Изменить стиль страницы

И все же, для того чтобы комедия могла подняться в литературе до уровня трагедии, нужно вывести ее из узких рамок злободневной сатиры на общество, расширить и углубить ее предмет. Что такое трагедия? Изображение человека в такой ситуации, когда он должен победить или погибнуть, история извечной его борьбы с тем, что древние называли «роком». Мольер, сознательно или бессознательно стремясь уравнять комедию с трагедией и повинуясь своему по природе и сути трагическому дарованию, рисует человека в таких положениях, которые комичны только на первый взгляд, а на самом деле полны напряженного драматизма; здесь тоже властвует рок. С той лишь разницей, что мольеровский рок не божественного происхождения, следовательно, не так капризен и непостижим. Мольер его очеловечивает. Злая судьба, подстерегающая мольеровских героев, столь же неумолима, но помещается она не вовне, а внутри их. Здесь судьба — это сами безмерные человеческие заблуждения. Вот почему «Тартюф», «Дон Жуан», «Мизантроп», «Скупой», «Данден» так тесно граничат с трагедией и открывают перед традиционной комедией неведомые горизонты. Для довершения сходства Мольер обрушивается на расхожие воззрения и понятия с редкостной смелостью, совершенно не заботясь о последствиях. Его внимательный взгляд не отворачивается от мира, но все глубже погружается в созерцание самого себя. Он находит в себе самом все новые богатства, которые преобразует в поучение и развлечение зрителям. Он не просто «завербованный» писатель, он вербует все свое существо, душу и тело — и отдает их нам. Напрасно вкладывает он в уста Сострата из «Блистательных любовников» такие слова: «Принцесса! Не всякий ум способен понять тонкости этих благодетельных, так называемых таинственных наук. Существуют умы настолько грубые, что они никак не могут постигнуть то, что другие умы познают с чрезвычайной легкостью».
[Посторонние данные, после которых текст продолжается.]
-- ==== Sys2Proof/Laws/Commands.lean ====
section
/-! SUPPORT. What every command has in common: its one step settles one result, a success keeps all that no command
writes, and an error keeps everything but the draws, the record of UNWRITTEN_READ and the count of free values. -/

namespace Sys2Proof.Machine

open Sys2Proof

/-- The result that the step of a command settles. -/
def commandResult (s : State) : Instr → CmdResult
  | .nop => .commit s
  | .montMul rd ra rb rc => cmdMontMul rd ra rb rc s
  | .modMul rd ra rb rc => cmdModMul rd ra rb rc s
  | .modExp rd ra rb rc => cmdModExp rd ra rb rc s
  | .modInv rd ra rc => cmdModInv rd ra rc s
  | .ecAdd rd ra rb => cmdEcAdd rd ra rb s
  | .ecDbl rd ra => cmdEcDbl rd ra s
  | .ecSmul rd ra rb => cmdEcSmul rd ra rb s
  | .ecOnCurve rd ra => cmdEcOnCurve rd ra s
  | .egKeygen rd rb => cmdEgKeygen rd rb s
  | .egEnc rd ra rb rc => cmdEgEnc rd ra rb rc s
  | .egDec rd ra rb rc => cmdEgDec rd ra rb rc s
  | .rsaPrimeTest rd ra aux => cmdRsaPrimeTest rd ra aux s
  | .rsaGenPrime rd ra => cmdRsaGenPrime rd ra s
  | .rsaKeygen rd ra rb rc => cmdRsaKeygen rd ra rb rc s
  | .rsaSign ra rb => cmdRsaSign ra rb s
  | .rsaVerify rd ra rb => cmdRsaVerify rd ra rb s
  | .salsaQr => cmdSalsaQr s
  | .salsaBlock => cmdSalsaBlock s
  | .salsaKs => cmdSalsaKs s
  | .salsaXor => cmdStream streamXor s
  | .ofbEnc => cmdStream ofb s
  | .ofbDec => cmdStream ofb s

/-- The step of every command (R401). -/
theorem exec_eq (i : Instr) (s : State) : exec i s = .next (s.settle (commandResult s i)) := by cases i <;> rfl

/-- What no command's writes change, before it settles. -/
structure Kept (s t : State) : Prop where
  cfg : t.cfg = s.cfg
  cmd : t.cmd = s.cmd
  status : t.status = s.status
  ie : t.ie = s.ie
  osel : t.osel = s.osel
  readData : t.readData = s.readData
  agenda : t.agenda = s.agenda
  desc : t.desc = { s.desc with lenD := t.desc.lenD }
  record : s.unwrittenRead = true → t.unwrittenRead = true

/-- What reading sources and making draws leaves unchanged. -/
structure Noted (s t : State) : Prop extends Kept s t where
  x : t.x = s.x
  tag : t.tag = s.tag
  dmem : t.dmem = s.dmem
  descriptors : t.desc = s.desc

theorem Kept.trans {a b c : State} (h : Kept a b) (g : Kept b c) : Kept a c :=
  ⟨g.cfg.trans h.cfg, g.cmd.trans h.cmd, g.status.trans h.status, g.ie.trans h.ie, g.osel.trans h.osel,
    g.readData.trans h.readData, g.agenda.trans h.agenda, by rw [g.desc, h.desc], fun x => g.record (h.record x)⟩

theorem Noted.refl (s : State) : Noted s s :=
  ⟨⟨rfl, rfl, rfl, rfl, rfl, rfl, rfl, rfl, id⟩, rfl, rfl, rfl, rfl⟩

theorem Noted.trans {a b c : State} (h : Noted a b) (g : Noted b c) : Noted a c :=
  ⟨h.toKept.trans g.toKept, g.x.trans h.x, g.tag.trans h.tag, g.dmem.trans h.dmem, g.descriptors.trans h.descriptors⟩

theorem State.noteRegs_noted (s : State) (rs : List Reg) : Noted s (s.noteRegs rs) :=
  ⟨⟨rfl, rfl, rfl, rfl, rfl, rfl, rfl, rfl, State.noteRegs_keeps s rs⟩, rfl, rfl, rfl, rfl⟩

theorem State.notePoint_noted (s : State) (j : Pair) : Noted s (s.notePoint j) := by
  refine ⟨⟨?_, ?_, ?_, ?_, ?_, ?_, ?_, ?_, State.notePoint_keeps s j⟩, ?_, ?_, ?_, ?_⟩ <;> simp

theorem State.noteMem_noted (s : State) (rs : List Region) : Noted s (s.noteMem rs) := by
  refine ⟨⟨?_, ?_, ?_, ?_, ?_, ?_, ?_, ?_, State.noteMem_keeps s rs⟩, ?_, ?_, ?_, ?_⟩ <;> simp

theorem State.setRng_noted (s : State) (g : RandomSource) : Noted s (s.setRng g) :=
  ⟨⟨rfl, rfl, rfl, rfl, rfl, rfl, rfl, rfl, id⟩, rfl, rfl, rfl, rfl⟩

theorem State.setReg_kept (s : State) (r : Reg) (v : Nat) : Kept s (s.setReg r v) :=
  ⟨rfl, rfl, rfl, rfl, rfl, rfl, rfl, rfl, id⟩

theorem State.writePoint_kept (s : State) (j : Pair) (p : Point) : Kept s (s.writePoint j p) := by
  cases p <;> exact ⟨rfl, rfl, rfl, rfl, rfl, rfl, rfl, rfl, id⟩

theorem State.storeOutput_kept (s : State) (out : List Byte) : Kept s (s.storeOutput out) :=
  ⟨rfl, rfl, rfl, rfl, rfl, rfl, rfl, rfl, id⟩

/-- A result reached from state s within the frame of every command. -/
def CmdResult.Framed (s : State) : CmdResult → Prop
  | .commit t => Kept s t
  | .raise _ t => Noted s t
  | .searching => True

theorem CmdResult.Framed.of_noted {s t : State} {r : CmdResult} (h : Noted s t) (g : r.Framed t) : r.Framed s := by
  cases r
  · exact h.toKept.trans g
  · exact h.trans g
  · trivial

theorem writeResult_framed (s : State) (j : Pair) (r : Option Point) : (writeResult j s r).Framed s := by
  cases r
  · exact Noted.refl s
  · exact State.writePoint_kept _ _ _

/-- The frame of every command (R401, R600). -/
theorem commandResult_framed (i : Instr) (s : State) : (commandResult s i).Framed s := by
  cases i
  case nop => exact (Noted.refl s).toKept
  case montMul rd ra rb rc =>
    simp only [commandResult, cmdMontMul]; refine CmdResult.Framed.of_noted (State.noteRegs_noted s [ra, rb, rc]) ?_
    split; · exact Noted.refl _
    split; · exact Noted.refl _
    exact State.setReg_kept _ _ _
  case modMul rd ra rb rc =>
    simp only [commandResult, cmdModMul]; refine CmdResult.Framed.of_noted (State.noteRegs_noted s [ra, rb, rc]) ?_
    split; · exact Noted.refl _
    exact State.setReg_kept _ _ _
  case modExp rd ra rb rc =>
    simp only [commandResult, cmdModExp]; refine CmdResult.Framed.of_noted (State.noteRegs_noted s [ra, rb, rc]) ?_
    split; · exact Noted.refl _
    exact State.setReg_kept _ _ _
  case modInv rd ra rc =>
    simp only [commandResult, cmdModInv]; refine CmdResult.Framed.of_noted (State.noteRegs_noted s [ra, rc]) ?_
    split; · exact Noted.refl _
    split; · exact Noted.refl _
    exact State.setReg_kept _ _ _
  case ecAdd rd ra rb =>
    simp only [commandResult, cmdEcAdd]; split; · exact Noted.refl _
    refine CmdResult.Framed.of_noted ((State.notePoint_noted s (pairOf ra)).trans (State.notePoint_noted _
      (pairOf rb))) ?_
    split; · exact Noted.refl _
    exact writeResult_framed _ _ _
  case ecDbl rd ra =>
    simp only [commandResult, cmdEcDbl]; split; · exact Noted.refl _
    refine CmdResult.Framed.of_noted (State.notePoint_noted s (pairOf ra)) ?_
    split; · exact Noted.refl _
    exact writeResult_framed _ _ _
  case ecSmul rd ra rb =>
    simp only [commandResult, cmdEcSmul]; split; · exact Noted.refl _
    refine CmdResult.Framed.of_noted ((State.noteRegs_noted s [ra]).trans (State.notePoint_noted _ (pairOf rb))) ?_
    split; · exact Noted.refl _
    split; · exact Noted.refl _
    exact writeResult_framed _ _ _
  case ecOnCurve rd ra =>
    simp only [commandResult, cmdEcOnCurve]; split; · exact Noted.refl _
    refine CmdResult.Framed.of_noted (State.notePoint_noted s (pairOf ra)) ?_
    split; · exact Noted.refl _
    exact State.setReg_kept _ _ _
  case egKeygen rd rb =>
    simp only [commandResult, cmdEgKeygen]; split; · exact Noted.refl _
    split; · exact Noted.refl _
    refine CmdResult.Framed.of_noted (State.setRng_noted s (s.rng.drawRange 1 (s.cfg.curve.n - 1)).2) ?_
    split; · exact Noted.refl _
    exact (State.setReg_kept _ _ _).trans (State.writePoint_kept _ _ _)
  case egEnc rd ra rb rc =>
    simp only [commandResult, cmdEgEnc]; split; · exact Noted.refl _
    split; · exact Noted.refl _
    refine CmdResult.Framed.of_noted ((State.notePoint_noted s (pairOf ra)).trans (State.noteRegs_noted _ [rb])) ?_
    split; · exact Noted.refl _
    split; · exact Noted.refl _
    split; · exact State.setRng_noted _ _
    split; · exact State.setRng_noted _ _
    unfold egEncResult
    split; · exact State.setRng_noted _ _
    split; · exact State.setRng_noted _ _
    exact (State.setRng_noted _ _).toKept.trans ((State.writePoint_kept _ _ _).trans (State.setReg_kept _ _ _))
  case egDec rd ra rb rc =>
    simp only [commandResult, cmdEgDec]; split; · exact Noted.refl _
    refine CmdResult.Framed.of_noted (((State.noteRegs_noted s [ra]).trans (State.notePoint_noted _ (pairOf
      rb))).trans (State.noteRegs_noted _ [rc])) ?_
    split; · exact Noted.refl _
    split; · exact Noted.refl _
    split; · exact Noted.refl _
    unfold egDecResult
    split; · exact Noted.refl _
    split; · exact Noted.refl _
    exact (State.setReg_kept _ _ _)
  case rsaPrimeTest rd ra aux =>
    simp only [commandResult, cmdRsaPrimeTest]; refine CmdResult.Framed.of_noted (State.noteRegs_noted s [ra]) ?_
    exact (State.setRng_noted _ _).toKept.trans (State.setReg_kept _ _ _)
  case rsaGenPrime rd ra =>
    simp only [commandResult, cmdRsaGenPrime]; refine CmdResult.Framed.of_noted (State.noteRegs_noted s [ra]) ?_
    split; · exact Noted.refl _
    split; · trivial
    exact (State.setRng_noted _ _).toKept.trans (State.setReg_kept _ _ _)
  case rsaKeygen rd ra rb rc =>
    simp only [commandResult, cmdRsaKeygen]
    split; · exact Noted.refl _
    refine CmdResult.Framed.of_noted (State.noteRegs_noted s [ra]) ?_
    split; · exact Noted.refl _
    split; · trivial
    · exact State.setRng_noted _ _
    exact (((State.setRng_noted _ _).toKept.trans (State.setReg_kept _ _ _)).trans (State.setReg_kept _ _
      _)).trans (State.setReg_kept _ _ _)
  case rsaSign ra rb =>
    simp only [commandResult, cmdRsaSign]
    refine CmdResult.Framed.of_noted (State.noteRegs_noted s [ra, rb]) ?_
    split; · exact Noted.refl _
    split; · exact State.noteMem_noted _ _
    exact (State.noteMem_noted _ _).toKept.trans (State.storeOutput_kept _ _)
  case rsaVerify rd ra rb =>
    simp only [commandResult, cmdRsaVerify]
    refine CmdResult.Framed.of_noted (State.noteRegs_noted s [ra, rb]) ?_
    split; · exact Noted.refl _
    split; · exact State.noteMem_noted _ _
    exact (State.noteMem_noted _ _).toKept.trans (State.setReg_kept _ _ _)
  case salsaQr =>
    simp only [commandResult, cmdSalsaQr]
    split; · exact Noted.refl _
    exact (State.noteMem_noted _ _).toKept.trans (State.storeOutput_kept _ _)
  case salsaBlock =>
    simp only [commandResult, cmdSalsaBlock]
    split; · exact Noted.refl _
    exact (State.noteMem_noted _ _).toKept.trans (State.storeOutput_kept _ _)
  case salsaKs =>
    simp only [commandResult, cmdSalsaKs]
    split; · exact Noted.refl _
    split; · exact Noted.refl _
    exact (State.noteMem_noted _ _).toKept.trans (State.storeOutput_kept _ _)
  all_goals
    simp only [commandResult, cmdStream]
    split; · exact Noted.refl _
    split; · exact Noted.refl _
    exact (State.noteMem_noted _ _).toKept.trans (State.storeOutput_kept _ _)

end Sys2Proof.Machine
end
Пусть он вставляет в свои пьесы рассуждения про мораль золотой середины. Пусть он предстает беззаботным шутом, каким его и хотят видеть, хватким дельцом, конформистом чуть ли не во всяком вопросе. Все равно ясно чувствуется, что он не весь здесь, что он этим не исчерпывается. Его бунт вспыхивает не в тех или иных отдельных обстоятельствах; вся его жизнь — это скрытый от посторонних глаз, но непрестанный бунт. Он покидает свою среду по той же причине, по которой не берет себе жену из этой среды. Он вступает на презренное актерское поприще — и своим талантом и практической сноровкой превращает его в почетное и завидное занятие. Он женится на Арманде, молоденькой сестре своей старой подруги, — и за этим стоит вызов обществу и самому себе: мало ли он смеялся над старичками, вступающими в брак с юными лжепростушками! Он нападает на прециозные салоны, определяющие моду и безраздельно властвующие в литературе; на святош, образовавших партию столь могущественную, что даже Король-Солнце вынужден с нею считаться; на Факультет, хотя сам он больной человек и потому может опасаться мести лекарей. Почему же? Отправляясь от самого себя, Мольер создавал свое представление о человеке, о его возможностях, о его будущем. Все, что извращает и подавляет человеческую природу, задевает и ранит Мольера. Для него это прежде всего — безграничные и многообразные человеческие заблуждения, глупость, тщеславие, высокомерие. Человеческой природе противна тирания моды. Равно как и ханжество. И безмозглые придворные красавчики. И опасные невежды-врачи с головами, набитыми всякой заумью, а не полезными знаниями. И пороки, порождаемые развращенным обществом, — и так далее.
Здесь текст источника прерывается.